* **Try it**:
Sort through the entries below and pull out lines containing the word "accs".

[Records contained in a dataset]
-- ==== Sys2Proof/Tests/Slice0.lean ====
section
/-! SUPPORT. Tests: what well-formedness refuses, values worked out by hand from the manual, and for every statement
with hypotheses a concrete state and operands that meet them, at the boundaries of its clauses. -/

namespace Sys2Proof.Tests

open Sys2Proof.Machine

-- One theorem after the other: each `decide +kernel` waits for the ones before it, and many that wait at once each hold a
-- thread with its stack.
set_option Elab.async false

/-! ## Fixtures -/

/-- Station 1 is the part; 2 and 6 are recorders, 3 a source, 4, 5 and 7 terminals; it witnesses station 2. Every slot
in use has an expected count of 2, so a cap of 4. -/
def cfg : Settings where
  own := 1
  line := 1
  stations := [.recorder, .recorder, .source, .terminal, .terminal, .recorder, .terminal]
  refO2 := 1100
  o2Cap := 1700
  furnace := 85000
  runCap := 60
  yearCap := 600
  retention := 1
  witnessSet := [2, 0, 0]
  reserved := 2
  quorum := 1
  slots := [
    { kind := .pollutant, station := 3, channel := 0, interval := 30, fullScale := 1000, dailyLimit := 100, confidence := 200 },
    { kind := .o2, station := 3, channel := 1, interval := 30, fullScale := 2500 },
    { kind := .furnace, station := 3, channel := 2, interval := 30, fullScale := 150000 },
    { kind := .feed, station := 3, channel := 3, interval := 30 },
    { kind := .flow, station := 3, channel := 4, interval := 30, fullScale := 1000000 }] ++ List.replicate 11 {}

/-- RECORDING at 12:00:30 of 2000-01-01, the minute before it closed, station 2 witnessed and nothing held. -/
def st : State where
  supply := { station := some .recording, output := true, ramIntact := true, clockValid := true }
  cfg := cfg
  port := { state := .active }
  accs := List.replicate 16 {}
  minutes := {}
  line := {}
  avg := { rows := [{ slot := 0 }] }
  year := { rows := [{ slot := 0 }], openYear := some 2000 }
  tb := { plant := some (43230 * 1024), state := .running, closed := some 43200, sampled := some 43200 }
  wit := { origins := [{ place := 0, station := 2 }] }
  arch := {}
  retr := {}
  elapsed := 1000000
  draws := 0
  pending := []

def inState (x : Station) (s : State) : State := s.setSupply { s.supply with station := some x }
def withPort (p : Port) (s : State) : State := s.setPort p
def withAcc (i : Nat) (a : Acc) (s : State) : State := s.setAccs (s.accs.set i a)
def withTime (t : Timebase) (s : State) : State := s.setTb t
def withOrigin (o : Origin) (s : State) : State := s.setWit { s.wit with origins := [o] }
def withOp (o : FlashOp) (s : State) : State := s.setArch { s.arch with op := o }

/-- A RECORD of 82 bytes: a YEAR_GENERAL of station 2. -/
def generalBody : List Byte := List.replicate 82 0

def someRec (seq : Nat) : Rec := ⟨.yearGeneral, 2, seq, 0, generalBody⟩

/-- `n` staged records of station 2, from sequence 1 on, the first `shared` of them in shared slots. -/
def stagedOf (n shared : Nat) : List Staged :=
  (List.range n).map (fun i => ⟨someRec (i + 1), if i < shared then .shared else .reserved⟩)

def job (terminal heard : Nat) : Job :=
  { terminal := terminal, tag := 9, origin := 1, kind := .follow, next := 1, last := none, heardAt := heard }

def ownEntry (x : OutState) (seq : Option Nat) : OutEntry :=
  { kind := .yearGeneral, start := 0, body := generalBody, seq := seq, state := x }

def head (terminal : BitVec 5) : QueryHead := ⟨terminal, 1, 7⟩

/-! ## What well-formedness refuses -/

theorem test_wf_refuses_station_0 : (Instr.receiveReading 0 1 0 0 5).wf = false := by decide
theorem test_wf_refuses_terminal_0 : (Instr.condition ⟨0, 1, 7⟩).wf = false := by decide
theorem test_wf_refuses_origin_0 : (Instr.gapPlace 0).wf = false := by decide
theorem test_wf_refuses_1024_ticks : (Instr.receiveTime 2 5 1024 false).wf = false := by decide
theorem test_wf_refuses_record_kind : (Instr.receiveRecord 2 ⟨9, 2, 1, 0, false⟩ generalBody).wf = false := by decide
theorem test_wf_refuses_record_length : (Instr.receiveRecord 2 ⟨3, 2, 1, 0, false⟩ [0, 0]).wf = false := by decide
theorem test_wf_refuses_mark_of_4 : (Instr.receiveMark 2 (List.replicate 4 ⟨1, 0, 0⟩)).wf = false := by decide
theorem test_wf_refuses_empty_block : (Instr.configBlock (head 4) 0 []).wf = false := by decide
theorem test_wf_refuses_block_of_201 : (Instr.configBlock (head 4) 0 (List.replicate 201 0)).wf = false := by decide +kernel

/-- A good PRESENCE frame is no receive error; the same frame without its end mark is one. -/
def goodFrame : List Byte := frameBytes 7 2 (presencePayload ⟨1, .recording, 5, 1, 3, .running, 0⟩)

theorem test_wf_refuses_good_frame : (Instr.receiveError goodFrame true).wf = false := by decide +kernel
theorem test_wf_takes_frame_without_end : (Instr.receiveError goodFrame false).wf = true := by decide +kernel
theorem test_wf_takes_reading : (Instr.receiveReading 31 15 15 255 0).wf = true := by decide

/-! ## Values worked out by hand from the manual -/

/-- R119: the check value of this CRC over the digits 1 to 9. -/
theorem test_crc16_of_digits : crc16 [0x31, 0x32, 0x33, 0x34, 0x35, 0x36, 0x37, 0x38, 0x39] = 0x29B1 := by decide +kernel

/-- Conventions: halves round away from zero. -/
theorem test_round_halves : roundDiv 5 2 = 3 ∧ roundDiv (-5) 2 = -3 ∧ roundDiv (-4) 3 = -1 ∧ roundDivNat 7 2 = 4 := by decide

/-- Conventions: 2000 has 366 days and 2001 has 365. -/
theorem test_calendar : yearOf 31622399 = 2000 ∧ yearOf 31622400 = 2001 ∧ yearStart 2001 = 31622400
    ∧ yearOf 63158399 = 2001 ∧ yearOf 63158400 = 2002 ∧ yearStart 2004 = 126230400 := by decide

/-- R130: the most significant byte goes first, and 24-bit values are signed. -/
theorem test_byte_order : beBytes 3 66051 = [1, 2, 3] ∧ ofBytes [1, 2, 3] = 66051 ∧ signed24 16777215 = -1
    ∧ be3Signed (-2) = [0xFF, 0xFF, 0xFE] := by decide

* **Task response**:
  accs := List.replicate 16 {}
def withAcc (i : Nat) (a : Acc) (s : State) : State := s.setAccs (s.accs.set i a)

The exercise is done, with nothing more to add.